--- Data supplied Enclosed Below ---

-- ==== Sys2Proof/Machine/Space.lean ====
section
/-! DEFINITION. The register space (R7 to R15, R42 to R44): which register stands at an address, 64-bit pairs, and what an ignored
Quiet write leaves (R455). -/

namespace Sys2Proof.Machine

/-- The block and unit at an offset inside a die (Table 1.16). -/
def blkAt (off : Nat) : Option (Blk × Nat) :=
  if off < 0x1_0000 then some (.die, 0)
  else if off < 0x2_0000 then some (.lq, (off - 0x1_0000) / 0x1000)
  else if off < 0x4_0000 then none
  else if off < 0x6_0000 then some (.pt, (off - 0x4_0000) / 0x2000)
  else if off < 0x8_0000 then none
  else if off < 0x8_E000 then some (.cl, (off - 0x8_0000) / 0x2000)
  else if off < 0xA_0000 then none
  else if off < 0xC_0000 then some (.xb, 0)
  else if off < 0x10_0000 then some (.sc, 0)
  else if off < 0x20_0000 then some (.bd, 0)
  else if off < 0x30_0000 then some (.ca, 0)
  else if off < 0x40_0000 then some (.mr, 0)
  else if off < 0x42_0000 then some (.dmq, (off - 0x40_0000) / 0x40)
  else if off < 0x48_0000 then none
  else if off < 0x50_0000 then some (.dme, 0)
  else if off < 0x51_0000 then some (.pn, 0)
  else if off < 0x53_0000 then some (.pnc, 1 + (off - 0x51_0000) / 0x2000)
  else if off < 0x60_0000 then none
  else if off < 0x68_0000 then some (.rs, 0)
  else if off < 0x68_4000 then some (.sp, (off - 0x68_0000) / 0x400)
  else if off < 0x70_0000 then none
  else if off < 0x78_0000 then some (.pm, 0)
  else if off < 0x80_0000 then some (.mb, 0)
  else none

/-- The register at an offset of a die's block; the die channel of the Pantry shares the block of its other registers (R353). -/
def dieReg (d off : Nat) : Option (Reg × Loc) :=
  match blkAt off with
  | none => none
  | some (b, u) =>
    match regIn b (off - b.base u) with
    | some (r, i) => some (r, ⟨d, u, i⟩)
    | none => if b = .pn then (regIn .pnc (off - Blk.base .pnc 0)).map fun x => (x.1, ⟨d, 0, x.2⟩) else none

/-- The register at an address of the register space, if any (R42, R43, R11). -/
def regAt (a : Nat) : Option (Reg × Loc) :=
  if a < 0x100_0000 then (regIn .pkg a).map fun x => (x.1, ⟨0, 0, x.2⟩)
  else match addrDie a with
    | some d => dieReg d (a % 0x100_0000)
    | none => none

/-- The address of a register. -/
def regAddr (r : Reg) (l : Loc) : Nat :=
  let i := r.info
  (if i.blk = .pkg then 0 else (l.die + 1) * 0x100_0000) + i.blk.base l.unit + i.off + i.stride * l.idx

/-- Does the part have the block that holds an address (R10, R42)? A die that took no number is absent (R6). -/
def State.present (s : State) (a : Nat) : Bool :=
  decide (a < 0x100_0000) || match addrDie a with
    | some d => s.dieHere d
    | none => false

/-! ## 64-bit pairs (R8, R9) -/

/-- Pairs whose low and high words software reads or writes as R8 and R9 lay down. -/
def regPairs : List (Reg × Reg) :=
  [(.CK_FTIME_LO, .CK_FTIME_HI), (.CK_DIE_FTIME_LO, .CK_DIE_FTIME_HI), (.PT_PARTNER_SN_LO, .PT_PARTNER_SN_HI),
   (.BD_MISS_LOG_LO, .BD_MISS_LOG_HI), (.CA_LOST_LOG_LO, .CA_LOST_LOG_HI), (.DM_Q_BASE_LO, .DM_Q_BASE_HI),
   (.DM_Q_CQ_BASE_LO, .DM_Q_CQ_BASE_HI), (.DM_Q_INT_ADDR_LO, .DM_Q_INT_ADDR_HI), (.DM_ENG_BYTES_LO, .DM_ENG_BYTES_HI),
   (.RS_LOST_LOG_LO, .RS_LOST_LOG_HI), (.PM_FROST_AT_LO, .PM_FROST_AT_HI), (.PM_FROST_TIME_LO, .PM_FROST_TIME_HI),
   (.MB_DR_DADDR_s_LO, .MB_DR_DADDR_s_HI), (.MB_DM_INT_SUM_LO, .MB_DM_INT_SUM_HI), (.SHADOW_LO, .SHADOW_HI), (.LC_DEVICE_ID_LO, .LC_DEVICE_ID_HI), (.SEC_CTR_c_LO, .SEC_CTR_c_HI),
   (.CNT_LO, .CNT_HI)]

/-- The high word of a pair, by its low word. -/
def pairHigh (r : Reg) : Option Reg := (regPairs.find? fun x => x.1 == r).map Prod.snd
/-- The low word of a pair, by its high word. -/
def pairLow (r : Reg) : Option Reg := (regPairs.find? fun x => x.2 == r).map Prod.fst

/-! ## Ignored writes (R455) -/

/-- The ignored_write bit of the block that holds a register, if it has one. -/
def ignoredFld : Blk → Option Fld
  | .lq => some F.LQ_EVENT_ignored_write
  | .pt => some F.PT_EVENT_ignored_write
  | .cl => some F.CL_EVENT_ignored_write
  | .dmq => some F.DM_EVENT_ignored_write
  | .dme => some F.DM_EVENT_ignored_write
  | .sp => some F.SP_EVENT_ignored_write
  | .pm => some F.PM_EVENT_ignored_write
  | .mb => some F.MB_EVENT_ignored_write
  | _ => none

/-- Where the event register of a block that a register belongs to stands. -/
def eventLoc (b : Blk) (l : Loc) : Loc :=
  match b with
  | .lq => { l with idx := 0 }
  | .pt => { l with idx := 0 }
  | .cl => { l with idx := 0 }
  | .sp => { l with idx := 0 }
  | _ => dieL l.die

/-- The unit of a block's log records (Table 13.8): physical port, site, local queue; 0 otherwise. -/
def logUnit (b : Blk) (l : Loc) : Nat :=
  match b with
  | .lq => portNo l.die l.unit
  | .pt => portNo l.die l.unit
  | .sp => portNo l.die l.unit
  | .cl => l.unit
  | .dmq => l.unit
  | .pm => l.idx
  | .mb => l.idx
  | _ => 0

/-- A write that is ignored because its Quiet fields differ while their block runs. -/
def State.ignoredWrite (s : State) (src : Src) (r : Reg) (l : Loc) : State :=
  let b := r.info.blk
  let s := match ignoredFld b with
    | some f => s.ev f (eventLoc b l) (logUnit b l)
    | none => s
  let s := s.inc F.INV_IGNORED_CNT_ignored_writes pkgL
  if s.flag F.INV_IGNORED_LOG_valid pkgL then s
  else
    let w : Bool := match src with
      | .warden _ => true
      | _ => false
    ((s.on F.INV_IGNORED_LOG_valid pkgL).wrB F.INV_IGNORED_LOG_source pkgL w).wr F.INV_IGNORED_LOG_addr pkgL (regAddr r l / 4)

end Sys2Proof.Machine
end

--- End of Enclosed Data supplied ---

= Exercise goal =
Reprint every entry exactly.

= Reply =
-- ==== Sys2Proof/Machine/Space.lean ====
section
/-! DEFINITION. The register space (R7 to R15, R42 to R44): which register stands at an address, 64-bit pairs, and what an ignored
Quiet write leaves (R455). -/

namespace Sys2Proof.Machine

/-- The block and unit at an offset inside a die (Table 1.16). -/
def blkAt (off : Nat) : Option (Blk × Nat) :=
  if off < 0x1_0000 then some (.die, 0)
  else if off < 0x2_0000 then some (.lq, (off - 0x1_0000) / 0x1000)
  else if off < 0x4_0000 then none
  else if off < 0x6_0000 then some (.pt, (off - 0x4_0000) / 0x2000)
  else if off < 0x8_0000 then none
  else if off < 0x8_E000 then some (.cl, (off - 0x8_0000) / 0x2000)
  else if off < 0xA_0000 then none
  else if off < 0xC_0000 then some (.xb, 0)
  else if off < 0x10_0000 then some (.sc, 0)
  else if off < 0x20_0000 then some (.bd, 0)
  else if off < 0x30_0000 then some (.ca, 0)
  else if off < 0x40_0000 then some (.mr, 0)
  else if off < 0x42_0000 then some (.dmq, (off - 0x40_0000) / 0x40)
  else if off < 0x48_0000 then none
  else if off < 0x50_0000 then some (.dme, 0)
  else if off < 0x51_0000 then some (.pn, 0)
  else if off < 0x53_0000 then some (.pnc, 1 + (off - 0x51_0000) / 0x2000)
  else if off < 0x60_0000 then none
  else if off < 0x68_0000 then some (.rs, 0)
  else if off < 0x68_4000 then some (.sp, (off - 0x68_0000) / 0x400)
  else if off < 0x70_0000 then none
  else if off < 0x78_0000 then some (.pm, 0)
  else if off < 0x80_0000 then some (.mb, 0)
  else none

/-- The register at an offset of a die's block; the die channel of the Pantry shares the block of its other registers (R353). -/
def dieReg (d off : Nat) : Option (Reg × Loc) :=
  match blkAt off with
  | none => none
  | some (b, u) =>
    match regIn b (off - b.base u) with
    | some (r, i) => some (r, ⟨d, u, i⟩)
    | none => if b = .pn then (regIn .pnc (off - Blk.base .pnc 0)).map fun x => (x.1, ⟨d, 0, x.2⟩) else none

/-- The register at an address of the register space, if any (R42, R43, R11). -/
def regAt (a : Nat) : Option (Reg × Loc) :=
  if a < 0x100_0000 then (regIn .pkg a).map fun x => (x.1, ⟨0, 0, x.2⟩)
  else match addrDie a with
    | some d => dieReg d (a % 0x100_0000)
    | none => none

/-- The address of a register. -/
def regAddr (r : Reg) (l : Loc) : Nat :=
  let i := r.info
  (if i.blk = .pkg then 0 else (l.die + 1) * 0x100_0000) + i.blk.base l.unit + i.off + i.stride * l.idx

/-- Does the part have the block that holds an address (R10, R42)? A die that took no number is absent (R6). -/
def State.present (s : State) (a : Nat) : Bool :=
  decide (a < 0x100_0000) || match addrDie a with
    | some d => s.dieHere d
    | none => false

/-! ## 64-bit pairs (R8, R9) -/

/-- Pairs whose low and high words software reads or writes as R8 and R9 lay down. -/
def regPairs : List (Reg × Reg) :=
  [(.CK_FTIME_LO, .CK_FTIME_HI), (.CK_DIE_FTIME_LO, .CK_DIE_FTIME_HI), (.PT_PARTNER_SN_LO, .PT_PARTNER_SN_HI),
   (.BD_MISS_LOG_LO, .BD_MISS_LOG_HI), (.CA_LOST_LOG_LO, .CA_LOST_LOG_HI), (.DM_Q_BASE_LO, .DM_Q_BASE_HI),
   (.DM_Q_CQ_BASE_LO, .DM_Q_CQ_BASE_HI), (.DM_Q_INT_ADDR_LO, .DM_Q_INT_ADDR_HI), (.DM_ENG_BYTES_LO, .DM_ENG_BYTES_HI),
   (.RS_LOST_LOG_LO, .RS_LOST_LOG_HI), (.PM_FROST_AT_LO, .PM_FROST_AT_HI), (.PM_FROST_TIME_LO, .PM_FROST_TIME_HI),
   (.MB_DR_DADDR_s_LO, .MB_DR_DADDR_s_HI), (.MB_DM_INT_SUM_LO, .MB_DM_INT_SUM_HI), (.SHADOW_LO, .SHADOW_HI), (.LC_DEVICE_ID_LO, .LC_DEVICE_ID_HI), (.SEC_CTR_c_LO, .SEC_CTR_c_HI),
   (.CNT_LO, .CNT_HI)]

/-- The high word of a pair, by its low word. -/
def pairHigh (r : Reg) : Option Reg := (regPairs.find? fun x => x.1 == r).map Prod.snd
/-- The low word of a pair, by its high word. -/
def pairLow (r : Reg) : Option Reg := (regPairs.find? fun x => x.2 == r).map Prod.fst

/-! ## Ignored writes (R455) -/

/-- The ignored_write bit of the block that holds a register, if it has one. -/
def ignoredFld : Blk → Option Fld
  | .lq => some F.LQ_EVENT_ignored_write
  | .pt => some F.PT_EVENT_ignored_write
  | .cl => some F.CL_EVENT_ignored_write
  | .dmq => some F.DM_EVENT_ignored_write
  | .dme => some F.DM_EVENT_ignored_write
  | .sp => some F.SP_EVENT_ignored_write
  | .pm => some F.PM_EVENT_ignored_write
  | .mb => some F.MB_EVENT_ignored_write
  | _ => none

/-- Where the event register of a block that a register belongs to stands. -/
def eventLoc (b : Blk) (l : Loc) : Loc :=
  match b with
  | .lq => { l with idx := 0 }
  | .pt => { l with idx := 0 }
  | .cl => { l with idx := 0 }
  | .sp => { l with idx := 0 }
  | _ => dieL l.die

/-- The unit of a block's log records (Table 13.8): physical port, site, local queue; 0 otherwise. -/
def logUnit (b : Blk) (l : Loc) : Nat :=
  match b with
  | .lq => portNo l.die l.unit
  | .pt => portNo l.die l.unit
  | .sp => portNo l.die l.unit
  | .cl => l.unit
  | .dmq => l.unit
  | .pm => l.idx
  | .mb => l.idx
  | _ => 0

/-- A write that is ignored because its Quiet fields differ while their block runs. -/
def State.ignoredWrite (s : State) (src : Src) (r : Reg) (l : Loc) : State :=
  let b := r.info.blk
  let s := match ignoredFld b with
    | some f => s.ev f (eventLoc b l) (logUnit b l)
    | none => s
  let s := s.inc F.INV_IGNORED_CNT_ignored_writes pkgL
  if s.flag F.INV_IGNORED_LOG_valid pkgL then s
  else
    let w : Bool := match src with
      | .warden _ => true
      | _ => false
    ((s.on F.INV_IGNORED_LOG_valid pkgL).wrB F.INV_IGNORED_LOG_source pkgL w).wr F.INV_IGNORED_LOG_addr pkgL (regAddr r l / 4)

end Sys2Proof.Machine
end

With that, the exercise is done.